Data entries
= = = = =
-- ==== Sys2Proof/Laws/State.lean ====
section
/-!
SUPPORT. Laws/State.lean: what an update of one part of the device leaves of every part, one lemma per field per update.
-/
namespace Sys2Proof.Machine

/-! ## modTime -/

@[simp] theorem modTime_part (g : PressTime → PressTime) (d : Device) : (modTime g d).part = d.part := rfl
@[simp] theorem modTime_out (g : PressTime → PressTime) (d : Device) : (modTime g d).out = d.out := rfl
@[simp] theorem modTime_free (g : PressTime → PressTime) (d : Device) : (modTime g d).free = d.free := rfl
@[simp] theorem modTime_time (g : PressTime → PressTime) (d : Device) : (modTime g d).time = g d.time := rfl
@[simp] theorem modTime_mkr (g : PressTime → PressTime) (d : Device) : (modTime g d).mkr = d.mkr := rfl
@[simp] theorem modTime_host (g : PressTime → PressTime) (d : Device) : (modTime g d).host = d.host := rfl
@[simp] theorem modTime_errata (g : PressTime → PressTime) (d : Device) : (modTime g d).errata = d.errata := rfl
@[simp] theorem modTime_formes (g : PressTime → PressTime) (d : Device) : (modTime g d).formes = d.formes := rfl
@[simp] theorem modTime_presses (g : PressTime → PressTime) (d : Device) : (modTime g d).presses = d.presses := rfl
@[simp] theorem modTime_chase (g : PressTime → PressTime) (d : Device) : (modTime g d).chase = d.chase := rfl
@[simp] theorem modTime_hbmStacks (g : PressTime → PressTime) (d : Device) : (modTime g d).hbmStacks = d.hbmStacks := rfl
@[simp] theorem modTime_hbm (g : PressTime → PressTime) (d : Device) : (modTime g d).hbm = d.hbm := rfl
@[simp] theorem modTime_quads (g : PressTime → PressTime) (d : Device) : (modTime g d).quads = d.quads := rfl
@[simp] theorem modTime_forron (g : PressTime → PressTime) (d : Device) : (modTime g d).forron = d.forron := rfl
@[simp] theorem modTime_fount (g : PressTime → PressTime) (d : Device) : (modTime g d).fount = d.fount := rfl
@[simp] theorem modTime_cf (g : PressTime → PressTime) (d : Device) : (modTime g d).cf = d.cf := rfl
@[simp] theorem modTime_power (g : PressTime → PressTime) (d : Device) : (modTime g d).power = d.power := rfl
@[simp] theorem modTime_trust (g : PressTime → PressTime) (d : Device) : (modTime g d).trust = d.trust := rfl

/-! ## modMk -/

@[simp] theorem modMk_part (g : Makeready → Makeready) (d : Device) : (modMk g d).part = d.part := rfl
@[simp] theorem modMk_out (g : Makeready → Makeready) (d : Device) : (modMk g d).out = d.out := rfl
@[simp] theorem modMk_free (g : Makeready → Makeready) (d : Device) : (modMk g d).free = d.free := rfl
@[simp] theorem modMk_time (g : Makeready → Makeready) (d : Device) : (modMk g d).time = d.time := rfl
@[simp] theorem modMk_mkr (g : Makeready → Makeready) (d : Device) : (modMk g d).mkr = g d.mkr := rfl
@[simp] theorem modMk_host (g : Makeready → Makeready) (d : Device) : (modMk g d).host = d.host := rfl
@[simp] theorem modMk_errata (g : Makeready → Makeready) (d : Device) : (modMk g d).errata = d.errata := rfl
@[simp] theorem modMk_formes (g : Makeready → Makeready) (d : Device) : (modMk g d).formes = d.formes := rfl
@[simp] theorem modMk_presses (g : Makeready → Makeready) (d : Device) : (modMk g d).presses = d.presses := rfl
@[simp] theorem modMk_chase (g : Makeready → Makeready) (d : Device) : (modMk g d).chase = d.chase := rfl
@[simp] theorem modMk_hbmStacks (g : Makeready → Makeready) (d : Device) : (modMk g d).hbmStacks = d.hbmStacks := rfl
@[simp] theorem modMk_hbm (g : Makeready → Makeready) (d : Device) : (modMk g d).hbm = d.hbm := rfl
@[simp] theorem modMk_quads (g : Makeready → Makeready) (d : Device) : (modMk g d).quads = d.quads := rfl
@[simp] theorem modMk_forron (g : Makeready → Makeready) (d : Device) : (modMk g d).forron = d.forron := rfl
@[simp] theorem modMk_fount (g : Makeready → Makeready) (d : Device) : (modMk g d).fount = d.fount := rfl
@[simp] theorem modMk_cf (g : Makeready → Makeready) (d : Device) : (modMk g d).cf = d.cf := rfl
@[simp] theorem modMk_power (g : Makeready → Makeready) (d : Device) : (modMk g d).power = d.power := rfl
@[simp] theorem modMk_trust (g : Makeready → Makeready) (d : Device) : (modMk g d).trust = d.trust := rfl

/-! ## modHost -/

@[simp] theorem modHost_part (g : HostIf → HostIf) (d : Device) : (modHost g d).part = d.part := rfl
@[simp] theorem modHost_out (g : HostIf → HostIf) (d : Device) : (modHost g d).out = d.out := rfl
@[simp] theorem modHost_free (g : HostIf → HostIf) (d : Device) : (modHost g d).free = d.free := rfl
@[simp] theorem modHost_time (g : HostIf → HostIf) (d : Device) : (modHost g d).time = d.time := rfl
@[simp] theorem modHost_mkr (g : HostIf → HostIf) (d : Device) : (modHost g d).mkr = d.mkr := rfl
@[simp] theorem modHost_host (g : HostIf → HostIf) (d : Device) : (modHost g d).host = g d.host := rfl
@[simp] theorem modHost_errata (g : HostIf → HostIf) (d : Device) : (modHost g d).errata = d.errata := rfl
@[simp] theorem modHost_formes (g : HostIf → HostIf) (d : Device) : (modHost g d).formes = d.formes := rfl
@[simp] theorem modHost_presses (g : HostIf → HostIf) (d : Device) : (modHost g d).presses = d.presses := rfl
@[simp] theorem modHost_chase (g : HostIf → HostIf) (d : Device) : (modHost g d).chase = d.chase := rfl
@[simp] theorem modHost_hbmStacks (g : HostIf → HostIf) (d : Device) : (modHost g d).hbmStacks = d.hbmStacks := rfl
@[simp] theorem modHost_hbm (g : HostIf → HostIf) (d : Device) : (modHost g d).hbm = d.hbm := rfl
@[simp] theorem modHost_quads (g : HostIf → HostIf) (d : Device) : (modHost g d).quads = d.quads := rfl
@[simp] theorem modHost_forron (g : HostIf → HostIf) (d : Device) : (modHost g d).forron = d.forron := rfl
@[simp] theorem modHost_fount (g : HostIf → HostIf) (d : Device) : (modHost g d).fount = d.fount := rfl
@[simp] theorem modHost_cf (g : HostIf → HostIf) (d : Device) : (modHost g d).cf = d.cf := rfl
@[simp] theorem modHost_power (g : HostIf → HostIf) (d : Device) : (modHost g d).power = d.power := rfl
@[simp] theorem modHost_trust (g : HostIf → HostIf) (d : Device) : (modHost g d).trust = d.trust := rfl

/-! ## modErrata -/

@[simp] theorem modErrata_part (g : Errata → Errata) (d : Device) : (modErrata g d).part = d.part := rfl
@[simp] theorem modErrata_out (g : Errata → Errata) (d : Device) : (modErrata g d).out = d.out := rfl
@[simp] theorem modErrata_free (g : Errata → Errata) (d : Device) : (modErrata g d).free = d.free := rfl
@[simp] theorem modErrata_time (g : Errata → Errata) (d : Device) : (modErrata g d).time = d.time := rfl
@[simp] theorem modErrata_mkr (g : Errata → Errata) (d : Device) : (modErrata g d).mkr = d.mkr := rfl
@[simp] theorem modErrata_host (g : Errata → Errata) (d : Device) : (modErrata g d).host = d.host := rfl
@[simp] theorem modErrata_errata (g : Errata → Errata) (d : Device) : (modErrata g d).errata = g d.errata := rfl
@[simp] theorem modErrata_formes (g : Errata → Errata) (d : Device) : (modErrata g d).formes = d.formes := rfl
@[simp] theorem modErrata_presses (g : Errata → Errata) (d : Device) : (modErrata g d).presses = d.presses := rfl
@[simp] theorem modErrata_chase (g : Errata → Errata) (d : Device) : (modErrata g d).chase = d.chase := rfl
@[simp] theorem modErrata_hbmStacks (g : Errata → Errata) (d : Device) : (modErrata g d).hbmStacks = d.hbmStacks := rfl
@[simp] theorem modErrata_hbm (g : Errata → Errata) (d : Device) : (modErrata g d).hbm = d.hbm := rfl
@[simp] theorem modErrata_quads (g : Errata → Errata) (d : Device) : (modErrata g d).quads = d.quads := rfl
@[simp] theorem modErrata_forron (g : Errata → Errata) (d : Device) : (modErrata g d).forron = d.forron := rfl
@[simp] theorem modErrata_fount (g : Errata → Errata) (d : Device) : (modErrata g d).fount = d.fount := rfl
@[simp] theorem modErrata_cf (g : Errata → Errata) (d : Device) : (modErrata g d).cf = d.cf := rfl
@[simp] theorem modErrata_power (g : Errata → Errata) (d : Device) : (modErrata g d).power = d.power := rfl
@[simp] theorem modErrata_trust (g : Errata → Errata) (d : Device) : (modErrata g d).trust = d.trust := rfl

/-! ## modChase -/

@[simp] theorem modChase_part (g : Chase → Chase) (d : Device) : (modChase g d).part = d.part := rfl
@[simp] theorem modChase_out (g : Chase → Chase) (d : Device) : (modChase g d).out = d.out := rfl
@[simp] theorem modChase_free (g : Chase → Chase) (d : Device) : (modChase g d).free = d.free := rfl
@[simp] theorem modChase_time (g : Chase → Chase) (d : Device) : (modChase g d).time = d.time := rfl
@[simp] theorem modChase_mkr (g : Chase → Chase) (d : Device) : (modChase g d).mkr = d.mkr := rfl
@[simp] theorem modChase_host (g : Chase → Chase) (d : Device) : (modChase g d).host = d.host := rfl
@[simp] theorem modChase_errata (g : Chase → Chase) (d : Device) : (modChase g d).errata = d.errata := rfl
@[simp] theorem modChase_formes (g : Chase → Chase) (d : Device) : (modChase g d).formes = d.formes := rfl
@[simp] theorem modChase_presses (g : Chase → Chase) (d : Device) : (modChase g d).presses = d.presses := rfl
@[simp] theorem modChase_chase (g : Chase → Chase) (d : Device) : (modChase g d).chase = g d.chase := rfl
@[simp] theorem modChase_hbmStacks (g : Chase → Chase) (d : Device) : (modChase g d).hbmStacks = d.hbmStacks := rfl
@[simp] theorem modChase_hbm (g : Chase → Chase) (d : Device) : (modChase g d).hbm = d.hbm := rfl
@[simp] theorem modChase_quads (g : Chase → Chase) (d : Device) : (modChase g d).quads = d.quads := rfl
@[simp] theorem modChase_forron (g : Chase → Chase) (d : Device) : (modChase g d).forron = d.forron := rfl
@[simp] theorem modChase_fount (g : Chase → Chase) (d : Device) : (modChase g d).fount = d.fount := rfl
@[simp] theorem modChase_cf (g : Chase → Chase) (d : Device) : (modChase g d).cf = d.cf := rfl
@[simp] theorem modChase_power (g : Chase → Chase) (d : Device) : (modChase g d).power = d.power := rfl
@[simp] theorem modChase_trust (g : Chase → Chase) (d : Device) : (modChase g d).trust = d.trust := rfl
= = = = =
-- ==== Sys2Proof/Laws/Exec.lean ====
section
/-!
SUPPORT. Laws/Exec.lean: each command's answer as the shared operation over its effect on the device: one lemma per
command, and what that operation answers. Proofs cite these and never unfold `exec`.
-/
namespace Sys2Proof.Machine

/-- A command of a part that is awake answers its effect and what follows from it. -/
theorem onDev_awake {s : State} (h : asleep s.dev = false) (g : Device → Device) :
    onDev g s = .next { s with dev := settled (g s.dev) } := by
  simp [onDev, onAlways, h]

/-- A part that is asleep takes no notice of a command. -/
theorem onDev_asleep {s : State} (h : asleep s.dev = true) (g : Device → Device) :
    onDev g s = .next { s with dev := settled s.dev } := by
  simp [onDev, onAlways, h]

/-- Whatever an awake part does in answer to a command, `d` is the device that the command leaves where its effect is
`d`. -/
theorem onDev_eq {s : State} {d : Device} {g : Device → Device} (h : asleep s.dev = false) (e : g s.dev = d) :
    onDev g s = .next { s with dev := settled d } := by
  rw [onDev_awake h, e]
= = = = =
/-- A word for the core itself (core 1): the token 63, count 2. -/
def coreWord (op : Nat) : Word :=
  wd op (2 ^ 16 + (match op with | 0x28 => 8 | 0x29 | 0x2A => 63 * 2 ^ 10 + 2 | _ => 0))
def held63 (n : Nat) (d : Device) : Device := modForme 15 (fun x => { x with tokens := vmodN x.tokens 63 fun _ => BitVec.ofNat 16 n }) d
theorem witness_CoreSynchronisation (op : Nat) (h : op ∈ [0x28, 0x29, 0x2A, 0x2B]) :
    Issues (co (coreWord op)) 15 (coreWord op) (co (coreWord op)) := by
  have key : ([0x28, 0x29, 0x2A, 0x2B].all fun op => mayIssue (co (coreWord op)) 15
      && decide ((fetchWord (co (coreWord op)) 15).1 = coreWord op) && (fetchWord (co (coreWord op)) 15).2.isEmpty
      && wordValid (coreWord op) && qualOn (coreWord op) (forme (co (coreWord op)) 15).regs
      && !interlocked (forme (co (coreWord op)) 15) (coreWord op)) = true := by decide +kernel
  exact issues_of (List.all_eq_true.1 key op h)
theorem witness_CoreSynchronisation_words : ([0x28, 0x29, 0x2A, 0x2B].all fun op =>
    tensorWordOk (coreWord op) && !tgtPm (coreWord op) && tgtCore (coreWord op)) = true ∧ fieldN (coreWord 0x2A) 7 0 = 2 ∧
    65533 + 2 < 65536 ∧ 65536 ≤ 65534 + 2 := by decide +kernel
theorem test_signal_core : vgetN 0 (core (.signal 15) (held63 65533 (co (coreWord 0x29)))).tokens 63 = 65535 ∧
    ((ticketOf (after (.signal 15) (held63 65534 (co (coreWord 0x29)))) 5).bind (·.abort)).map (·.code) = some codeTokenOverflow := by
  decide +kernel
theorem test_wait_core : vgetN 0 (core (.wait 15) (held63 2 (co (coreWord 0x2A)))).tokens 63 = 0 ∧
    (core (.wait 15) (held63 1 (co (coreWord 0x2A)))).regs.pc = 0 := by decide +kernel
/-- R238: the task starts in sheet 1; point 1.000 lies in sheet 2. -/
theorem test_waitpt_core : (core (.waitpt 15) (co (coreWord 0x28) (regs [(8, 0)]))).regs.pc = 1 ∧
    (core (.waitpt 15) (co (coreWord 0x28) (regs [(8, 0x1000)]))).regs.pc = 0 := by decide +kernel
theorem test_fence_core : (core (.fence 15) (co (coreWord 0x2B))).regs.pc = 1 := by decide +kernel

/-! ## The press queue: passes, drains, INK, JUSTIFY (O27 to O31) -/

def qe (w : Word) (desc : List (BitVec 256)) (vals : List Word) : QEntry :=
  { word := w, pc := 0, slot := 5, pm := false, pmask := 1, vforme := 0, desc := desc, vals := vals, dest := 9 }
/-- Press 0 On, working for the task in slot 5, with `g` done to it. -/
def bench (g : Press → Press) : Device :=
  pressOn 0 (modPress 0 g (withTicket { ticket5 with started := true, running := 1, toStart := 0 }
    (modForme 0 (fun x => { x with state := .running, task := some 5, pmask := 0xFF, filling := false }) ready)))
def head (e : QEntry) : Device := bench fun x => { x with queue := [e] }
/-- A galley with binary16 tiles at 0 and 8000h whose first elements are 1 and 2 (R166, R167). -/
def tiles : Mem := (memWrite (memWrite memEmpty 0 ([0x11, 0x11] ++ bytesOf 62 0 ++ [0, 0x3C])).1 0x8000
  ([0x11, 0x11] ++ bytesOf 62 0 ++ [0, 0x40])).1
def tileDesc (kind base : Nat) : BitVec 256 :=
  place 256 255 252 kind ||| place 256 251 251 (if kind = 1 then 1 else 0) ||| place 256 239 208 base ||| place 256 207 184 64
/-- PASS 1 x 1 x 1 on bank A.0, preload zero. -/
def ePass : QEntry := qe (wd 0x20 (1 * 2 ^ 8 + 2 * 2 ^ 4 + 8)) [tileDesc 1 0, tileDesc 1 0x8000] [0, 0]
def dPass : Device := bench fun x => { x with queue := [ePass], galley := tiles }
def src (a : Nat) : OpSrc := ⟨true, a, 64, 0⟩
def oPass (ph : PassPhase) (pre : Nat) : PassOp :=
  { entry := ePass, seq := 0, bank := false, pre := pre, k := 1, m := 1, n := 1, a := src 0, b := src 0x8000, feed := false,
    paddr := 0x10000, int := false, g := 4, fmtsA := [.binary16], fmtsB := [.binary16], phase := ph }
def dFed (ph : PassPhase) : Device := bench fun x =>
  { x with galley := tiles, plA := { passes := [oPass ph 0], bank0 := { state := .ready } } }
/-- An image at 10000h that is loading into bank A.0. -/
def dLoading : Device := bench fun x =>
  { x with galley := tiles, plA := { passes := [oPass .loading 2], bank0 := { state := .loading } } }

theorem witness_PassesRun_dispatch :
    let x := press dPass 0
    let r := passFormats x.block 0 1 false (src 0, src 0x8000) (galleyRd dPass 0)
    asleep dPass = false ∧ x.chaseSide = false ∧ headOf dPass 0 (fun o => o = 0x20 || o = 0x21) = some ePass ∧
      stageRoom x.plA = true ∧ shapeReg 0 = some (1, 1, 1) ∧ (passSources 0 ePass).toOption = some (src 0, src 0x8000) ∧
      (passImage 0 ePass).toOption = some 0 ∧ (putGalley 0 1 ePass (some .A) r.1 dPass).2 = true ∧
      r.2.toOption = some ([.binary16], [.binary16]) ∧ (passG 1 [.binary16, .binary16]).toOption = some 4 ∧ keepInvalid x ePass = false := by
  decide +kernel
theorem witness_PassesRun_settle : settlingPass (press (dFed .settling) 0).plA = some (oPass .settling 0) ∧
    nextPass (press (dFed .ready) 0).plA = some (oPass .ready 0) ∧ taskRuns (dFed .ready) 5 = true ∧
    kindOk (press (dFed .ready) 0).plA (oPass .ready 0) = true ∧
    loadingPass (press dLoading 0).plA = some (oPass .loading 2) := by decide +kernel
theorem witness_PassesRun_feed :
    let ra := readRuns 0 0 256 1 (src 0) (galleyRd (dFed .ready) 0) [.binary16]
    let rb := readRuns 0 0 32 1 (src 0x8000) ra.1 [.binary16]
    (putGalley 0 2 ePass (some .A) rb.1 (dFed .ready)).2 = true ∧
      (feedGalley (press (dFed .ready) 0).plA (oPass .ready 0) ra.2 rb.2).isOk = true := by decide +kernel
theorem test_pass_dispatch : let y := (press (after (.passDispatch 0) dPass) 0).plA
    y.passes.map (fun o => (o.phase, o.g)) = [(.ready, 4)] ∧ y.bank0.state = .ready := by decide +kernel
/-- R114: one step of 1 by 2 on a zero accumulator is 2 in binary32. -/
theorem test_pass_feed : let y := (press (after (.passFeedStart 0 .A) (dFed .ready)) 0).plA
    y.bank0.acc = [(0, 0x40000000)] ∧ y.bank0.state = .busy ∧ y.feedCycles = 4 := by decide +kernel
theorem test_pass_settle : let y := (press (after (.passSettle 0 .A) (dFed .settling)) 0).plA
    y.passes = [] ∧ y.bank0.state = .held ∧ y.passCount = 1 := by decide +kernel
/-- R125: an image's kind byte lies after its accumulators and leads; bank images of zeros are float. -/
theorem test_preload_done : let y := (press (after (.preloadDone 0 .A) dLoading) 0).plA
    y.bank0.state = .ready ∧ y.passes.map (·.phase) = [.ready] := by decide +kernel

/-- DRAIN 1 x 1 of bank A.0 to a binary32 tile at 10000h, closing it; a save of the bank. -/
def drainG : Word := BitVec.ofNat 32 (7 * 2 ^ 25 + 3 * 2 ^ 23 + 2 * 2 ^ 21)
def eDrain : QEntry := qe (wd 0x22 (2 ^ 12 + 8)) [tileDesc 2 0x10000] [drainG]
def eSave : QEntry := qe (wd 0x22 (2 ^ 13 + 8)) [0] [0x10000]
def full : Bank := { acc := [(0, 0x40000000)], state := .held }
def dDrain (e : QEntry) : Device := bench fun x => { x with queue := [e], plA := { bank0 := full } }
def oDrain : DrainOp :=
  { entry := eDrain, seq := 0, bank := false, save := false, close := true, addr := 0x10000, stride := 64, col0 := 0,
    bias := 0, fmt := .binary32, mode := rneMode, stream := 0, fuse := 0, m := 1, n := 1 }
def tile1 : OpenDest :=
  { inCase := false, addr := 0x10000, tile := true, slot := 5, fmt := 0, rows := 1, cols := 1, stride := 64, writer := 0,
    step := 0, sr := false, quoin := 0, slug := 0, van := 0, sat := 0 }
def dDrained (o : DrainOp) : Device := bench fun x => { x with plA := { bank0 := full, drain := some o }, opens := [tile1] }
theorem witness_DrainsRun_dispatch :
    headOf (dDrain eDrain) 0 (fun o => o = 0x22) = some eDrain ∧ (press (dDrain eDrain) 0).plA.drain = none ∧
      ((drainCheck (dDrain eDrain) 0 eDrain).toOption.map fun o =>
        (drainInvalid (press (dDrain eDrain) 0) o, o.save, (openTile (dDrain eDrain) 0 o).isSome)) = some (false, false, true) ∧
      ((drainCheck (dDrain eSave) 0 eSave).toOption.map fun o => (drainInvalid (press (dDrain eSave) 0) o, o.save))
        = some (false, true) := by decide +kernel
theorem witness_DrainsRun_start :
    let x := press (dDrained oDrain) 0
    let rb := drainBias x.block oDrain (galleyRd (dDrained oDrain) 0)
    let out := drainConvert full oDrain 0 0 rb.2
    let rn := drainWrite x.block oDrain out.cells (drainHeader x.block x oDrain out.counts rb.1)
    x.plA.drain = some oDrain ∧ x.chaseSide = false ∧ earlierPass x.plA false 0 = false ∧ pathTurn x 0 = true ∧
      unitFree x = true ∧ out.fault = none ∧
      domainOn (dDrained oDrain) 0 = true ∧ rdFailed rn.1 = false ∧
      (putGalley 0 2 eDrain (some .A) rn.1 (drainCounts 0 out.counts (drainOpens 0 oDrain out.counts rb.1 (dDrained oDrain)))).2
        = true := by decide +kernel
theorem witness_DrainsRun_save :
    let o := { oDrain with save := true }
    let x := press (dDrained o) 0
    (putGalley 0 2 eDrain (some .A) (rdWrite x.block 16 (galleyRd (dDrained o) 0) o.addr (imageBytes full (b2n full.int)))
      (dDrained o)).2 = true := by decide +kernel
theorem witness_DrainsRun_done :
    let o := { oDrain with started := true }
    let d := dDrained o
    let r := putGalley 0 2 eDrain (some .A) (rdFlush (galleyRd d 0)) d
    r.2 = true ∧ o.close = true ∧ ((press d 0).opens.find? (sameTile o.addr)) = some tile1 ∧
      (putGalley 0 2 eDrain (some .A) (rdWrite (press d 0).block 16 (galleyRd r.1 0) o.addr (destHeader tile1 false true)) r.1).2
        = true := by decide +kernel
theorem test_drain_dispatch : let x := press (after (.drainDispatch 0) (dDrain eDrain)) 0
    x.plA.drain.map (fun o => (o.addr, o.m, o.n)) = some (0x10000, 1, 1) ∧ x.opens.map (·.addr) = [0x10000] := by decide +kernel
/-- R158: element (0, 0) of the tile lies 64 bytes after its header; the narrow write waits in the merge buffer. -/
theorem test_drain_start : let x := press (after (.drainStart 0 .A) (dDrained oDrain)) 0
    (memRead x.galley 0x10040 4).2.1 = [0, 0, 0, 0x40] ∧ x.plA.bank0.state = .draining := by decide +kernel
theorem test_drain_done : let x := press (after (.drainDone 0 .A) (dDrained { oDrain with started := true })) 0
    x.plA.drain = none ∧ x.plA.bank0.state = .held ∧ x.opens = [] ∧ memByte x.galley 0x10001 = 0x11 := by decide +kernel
= = = = =
**PROBLEM REQUIREMENTS:** Only one stretch of the data above is needed. Restate it word for word, from the line containing "def oDrain : DrainOp" through the line containing "(drainInvalid (press (dDrain eDrain)", both ends included.

**SOLUTION TO THE EXERCISE:**
def oDrain : DrainOp :=
  { entry := eDrain, seq := 0, bank := false, save := false, close := true, addr := 0x10000, stride := 64, col0 := 0,
    bias := 0, fmt := .binary32, mode := rneMode, stream := 0, fuse := 0, m := 1, n := 1 }
def tile1 : OpenDest :=
  { inCase := false, addr := 0x10000, tile := true, slot := 5, fmt := 0, rows := 1, cols := 1, stride := 64, writer := 0,
    step := 0, sr := false, quoin := 0, slug := 0, van := 0, sat := 0 }
def dDrained (o : DrainOp) : Device := bench fun x => { x with plA := { bank0 := full, drain := some o }, opens := [tile1] }
theorem witness_DrainsRun_dispatch :
    headOf (dDrain eDrain) 0 (fun o => o = 0x22) = some eDrain ∧ (press (dDrain eDrain) 0).plA.drain = none ∧
      ((drainCheck (dDrain eDrain) 0 eDrain).toOption.map fun o =>
        (drainInvalid (press (dDrain eDrain) 0) o, o.save, (openTile (dDrain eDrain) 0 o).isSome)) = some (false, false, true) ∧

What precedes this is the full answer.